Morgan Stanley posts steep trading slide, drops 14%

Bloomberg

Morgan Stanley, the biggest stock-trading shop on Wall Street, is losing some of its lead.
The company posted a 14 percent drop in equities-trading revenue, the steepest decline among major US banks, as it cited lower client balances in its prime-brokerage business. While the firm had a surprise jump in wealth-management fees, the trading slump caused overall revenue to fall.
Trade disputes and other geopolitical risks have weighed on stock clients, who’ve largely stood on the sidelines.
Morgan Stanley last year elevated Ted Pick, who once led equities, to oversee all its traders and investment bankers, making him a candidate to one day become chief executive officer.
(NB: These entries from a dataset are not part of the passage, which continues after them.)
/-- The common entry of the memory instructions. That the data of `ST` is v, k or NONE, and no queue or predicate, is the model's choice
(log 107). -/
def memEntry (opc : Nat) (lens : List Nat) (d : FieldSpec) : Entry :=
  { opc := opc, lens := lens, dst := d, s0 := noImm addrSrc, s1 := spadSrc, s2 := noField
    mod := fun f => wCode f ≤ 6 && modBits f 6 3 == 0, immLens := [], ap := true }
def eLd : Entry :=
  { memEntry 0x108 [0, 1] (memReg wCode false) with
    mod := fun f => wCode f ≤ 6, rsv := fun _ f => addrWord [0, 1] f, star := true }
def eLdI12 : Entry :=
  { memEntry 0x109 [0] (memReg wCode false) with
    s1 := rawField, s2 := rawField, mod := fun f => wCode f ≤ 6, star := true
    rsv := fun _ f => x6 f / 8 % 2 == 0 && ordScope [0, 1] (x6 f / 16) (x6 f % 8) }
def eSt : Entry :=
  { memEntry 0x10A [0, 1] (memReg wCode true) with rsv := fun _ f => addrWord [0, 2] f, dstSrc := true }
def eStI12 : Entry :=
  { memEntry 0x10B [0] (memReg wCode true) with
    s1 := rawField, s2 := rawField, dstSrc := true
    rsv := fun _ f => x6 f / 8 % 2 == 0 && ordScope [0, 2] (x6 f / 16) (x6 f % 8) }
def atomWord (f : Fields) : Bool :=
  ordScope [0, 1, 2, 3] (awOrd f) (awScope f) && awScale f ≤ 4 && (atomTypes (modBits f 2 0)).contains (awType f)
def eAtom : Entry :=
  { memEntry 0x10C [1] (memReg atomWidthCode true) with
    s2 := atomSrc, mod := fun f => modBits f 2 0 ≤ 6, rsv := fun _ f => atomWord f, star := true }
def eCas : Entry :=
  { memEntry 0x10D [1] (memReg wCode true) with
    s1 := casSrc, s2 := casSrc, mod := fun f => wCode f ≤ 1, star := true
    rsv := fun _ f => ordScope [0, 1, 2, 3] (awOrd f) (awScope f) && awScale f == 0 && awType f == 0 }
/-- The operand of `RED`, which stands in DST: a register, or pair, a queue or NONE (R53, R204). That it may be a queue, which pops after S2, and
no predicate, is the model's choice (log 107). -/
def redData : FieldSpec :=
  { ok := fun f o => match o with
      | .v n => n % (tyWidth (awType f) / 32) == 0 | .k _ => true | .q _ => true | .none => true | _ => false
    imm := false, span := fun f => tyWidth (awType f) / 32 }
def eRed : Entry :=
  { memEntry 0x10E [1] redData with mod := fun f => modBits f 2 0 ≤ 6 && modBits f 6 3 == 0, rsv := fun _ f => atomWord f, dstSrc := true }
def eFence : Entry :=
  { plainEntry 0x10F [0] with mod := fun f => modBits f 6 5 == 0 && modBits f 4 3 != 0 && modBits f 2 0 ≤ 5, ap := true }
def ePref : Entry :=
  { memEntry 0x110 [0, 1] noField with mod := fun f => modBits f 6 2 == 0 && modBits f 1 0 ≤ 1, rsv := fun _ f => addrWord [0] f }
/-- `CCTL`. That `.L1ALL`, which ignores its operands, may not name NONE as its base is the model's choice (log 107). -/
def eCctl : Entry :=
  { plainEntry 0x111 [0] with s0 := addrSrc.once, s1 := anySrc.once, mod := fun f => modBits f 6 3 == 0 && modBits f 2 0 ≤ 6 }
def eEvload : Entry := { plainEntry 0x112 [0] with s0 := addrSrc.once, s1 := anySrc.once }
def kDst : FieldSpec := dstOf false true false false true
def eEvstep : Entry := { plainEntry 0x113 [0, 1] with dst := kDst, s0 := anySrc.once }
def eWinbind : Entry := { plainEntry 0x114 [0] with dst := kDst, s0 := anySrc.once, s1 := addrSrc.once }
def eWinfree : Entry := { plainEntry 0x115 [0] with s0 := anySrc.once }
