-- ==== Sys2Proof/Machine/Layout.lean ====
section
/-!
DEFINITION. The layout record of tensor copies as data (spec/11_copy.md R260 to R264, R275): its fields, the order and the places of its
elements, and the areas of its labels and selvedges.
-/
namespace Sys2Proof.Machine

/-- A layout record. -/
abbrev Layout := BitVec 512

def tcE0 (r : Layout) : Nat := fld r 175 160
def tcE1 (r : Layout) : Nat := fld r 191 176
def tcE2 (r : Layout) : Nat := fld r 207 192
def tcB0 (r : Layout) : Nat := fld r 231 208
def tcB1 (r : Layout) : Nat := fld r 255 232
def tcO0 (r : Layout) : Int := (BitVec.ofNat 24 (fld r 279 256)).toInt
def tcO1 (r : Layout) : Int := (BitVec.ofNat 24 (fld r 303 280)).toInt
def tcRs (r : Layout) : Nat := fld r 343 304
def tcPs (r : Layout) : Nat := fld r 383 344
def tcFill (r : Layout) : Nat := fld r 415 384
def tcLvoid (r : Layout) : Nat := fld r 447 416
def tcLblPtr (r : Layout) : Nat := fld r 495 448
def tcTpitch (r : Layout) : Nat := fld r 63 32
def tcLaxis (r : Layout) : Bool := bit r 23
def tcShuf (r : Layout) : Bool := bit r 22
def tcSwz (r : Layout) : Nat := fld r 21 20
def tcOuter (r : Layout) : Nat := fld r 19 18
def tcInner (r : Layout) : Nat := fld r 17 16
def tcBc (r : Layout) : Nat := 2 ^ fld r 15 13
def tcBr (r : Layout) : Nat := 2 ^ fld r 12 10
def tcDir (r : Layout) : Bool := bit r 9
def tcEsize (r : Layout) : Nat := fld r 2 0

/-- The element size in nibbles: 1 for 4-bit elements. -/
def tcNibs (r : Layout) : Nat := if tcEsize r = 4 then 1 else 2 * 2 ^ tcEsize r

def tcE0p (r : Layout) : Nat := roundUp (tcE0 r) (tcBc r)
def tcE1p (r : Layout) : Nat := roundUp (tcE1 r) (tcBr r)
def tcNbc (r : Layout) : Nat := tcE0p r / tcBc r
def tcNbr (r : Layout) : Nat := tcE1p r / tcBr r
def tcPacked (r : Layout) : Nat := roundUp ((tcE1p r * tcE0p r * tcNibs r + 1) / 2) 128
def tcPitch (r : Layout) : Nat := if tcTpitch r = 0 then tcPacked r else tcTpitch r
/-- Elements of one plane of the padded region, and of all planes. -/
def tcPlane (r : Layout) : Nat := tcE1p r * tcE0p r
def tcCount (r : Layout) : Nat := tcE2 r * tcPlane r

/-- The even bits of a number, packed. -/
def evenBits : Nat → Nat → Nat
  | 0, _ => 0
  | n + 1, x => x % 2 + 2 * evenBits n (x / 4)

/-- The block row and column of block number `bi` (R261). -/
def blockOf (r : Layout) (bi : Nat) : Nat × Nat :=
  match tcOuter r with
  | 0 => (bi / tcNbc r, bi % tcNbc r)
  | 1 => (bi % tcNbr r, bi / tcNbr r)
  | _ =>
    let m := Nat.log2 (min (tcNbr r) (tcNbc r))
    let g := bi / 4 ^ m
    let x := bi % 4 ^ m
    let bc := evenBits m x
    let br := evenBits m (x / 2)
    if tcNbr r < tcNbc r then (br, bc + g * 2 ^ m) else (br + g * 2 ^ m, bc)

/-- The pre-shuffled position of an element of 32 (R26). -/
def shufPos (i : Nat) : Nat := 2 * (i % 16) + i / 16

/-- An element in traversal order (R261): its plane, row and column, and its offset from the tiled base in nibbles. -/
structure TcElem where
  p : Nat
  r : Nat
  c : Nat
  t : Nat
deriving DecidableEq, Repr

/-- The k-th element in traversal order (R261). -/
def tcElem (r : Layout) (k : Nat) : TcElem :=
  let p := k / tcPlane r
  let e := k % tcPlane r
  let w := e % (tcBr r * tcBc r)
  let (br, bc) := blockOf r (e / (tcBr r * tcBc r))
  let ir := if tcInner r = 0 then w / tcBc r else w % tcBr r
  let ic := if tcInner r = 0 then w % tcBc r else w / tcBr r
  let e := if tcShuf r then 32 * (e / 32) + shufPos (e % 32) else e
  let t := p * tcPitch r * 2 + e * tcNibs r
  let b := t / 2
  let b := if tcSwz r = 0 then b else b ^^^ ((b / 128 % 2 ^ tcSwz r) * 16)
  { p := p, r := br * tcBr r + ir, c := bc * tcBc r + ic, t := 2 * b + t % 2 }

/-- Whether an element is present on the strided side (R262). -/
def tcPresent (r : Layout) (e : TcElem) : Bool :=
  let rr : Int := e.r + tcO1 r
  let cc : Int := e.c + tcO0 r
  e.r < tcE1 r && e.c < tcE0 r && 0 ≤ rr && rr < tcB1 r && 0 ≤ cc && cc < tcB0 r

/-- The nibble address of a present element on the strided side (R262). -/
def tcStrided (r : Layout) (base : Nat) (e : TcElem) : Nat :=
  let rr := ((e.r : Int) + tcO1 r).toNat
  let cc := ((e.c : Int) + tcO0 r).toNat
  2 * (base + e.p * tcPs r + rr * tcRs r) + cc * tcNibs r

/-- The value that an element not present takes (R260, R262). -/
def tcFillVal (r : Layout) : Nat :=
  if tcEsize r = 4 then tcFill r % 16 else (tcFill r + tcFill r * 2 ^ 32) % 2 ^ (4 * tcNibs r)

/-- The fields of the descriptor word (R275). -/
def tcCmask (d : Dword) : Nat := fld d 63 56
def tcKey (d : Dword) : Nat := fld d 55 40
def tcLblOff (d : Dword) : Nat := fld d 39 16
def tcRslot (d : Dword) : Nat := fld d 15 13
def tcSelv (d : Dword) : Bool := bit d 12
def tcLbl (d : Dword) : Bool := bit d 11
def tcDstSp (d : Dword) : Bool := bit d 10
def tcSrcSp (d : Dword) : Bool := bit d 9
def tcTag (d : Dword) : Nat := fld d 5 0

/-- The spaces and bases of the tiled and the strided side (R260). -/
def tcTiledSp (r : Layout) (d : Dword) : Bool := if tcDir r then tcSrcSp d else tcDstSp d
def tcStridedSp (r : Layout) (d : Dword) : Bool := if tcDir r then tcDstSp d else tcSrcSp d

/-- The label words of one plane (R264). -/
def tcLblN (r : Layout) : Nat := if tcLaxis r then tcE0p r else tcE1p r

/-- Where the selvedges start, and how many there are (R264). -/
def tcSelvBase (r : Layout) (d : Dword) : Nat := roundUp (tcLblOff d + 4 * tcE2 r * tcLblN r) 16
def tcSelvNum (r : Layout) : Nat := (tcE2 r * tcLblN r + 63) / 64


end Sys2Proof.Machine
end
He enjoyed breakthrough results last year, but said he’s led the business with “high levels of paranoia” this year because “there are one or two competitors” who are “coming after you.”
Equities revenue slumped to $2.13 billion in the second quarter, compared with the $2.27 billion average estimate of analysts in a Bloomberg survey. That was still the highest total among banks, but comes after rival Goldman Sachs reported a surprise jump, booking $2.01 billion of stock-trading revenue in the period.
“We’re No. 1 in the world, and we had a very strong quarter. Some of our competitors are coming from a weaker position from a year ago,” Chief Financial Officer Jon Pruzan said in an interview.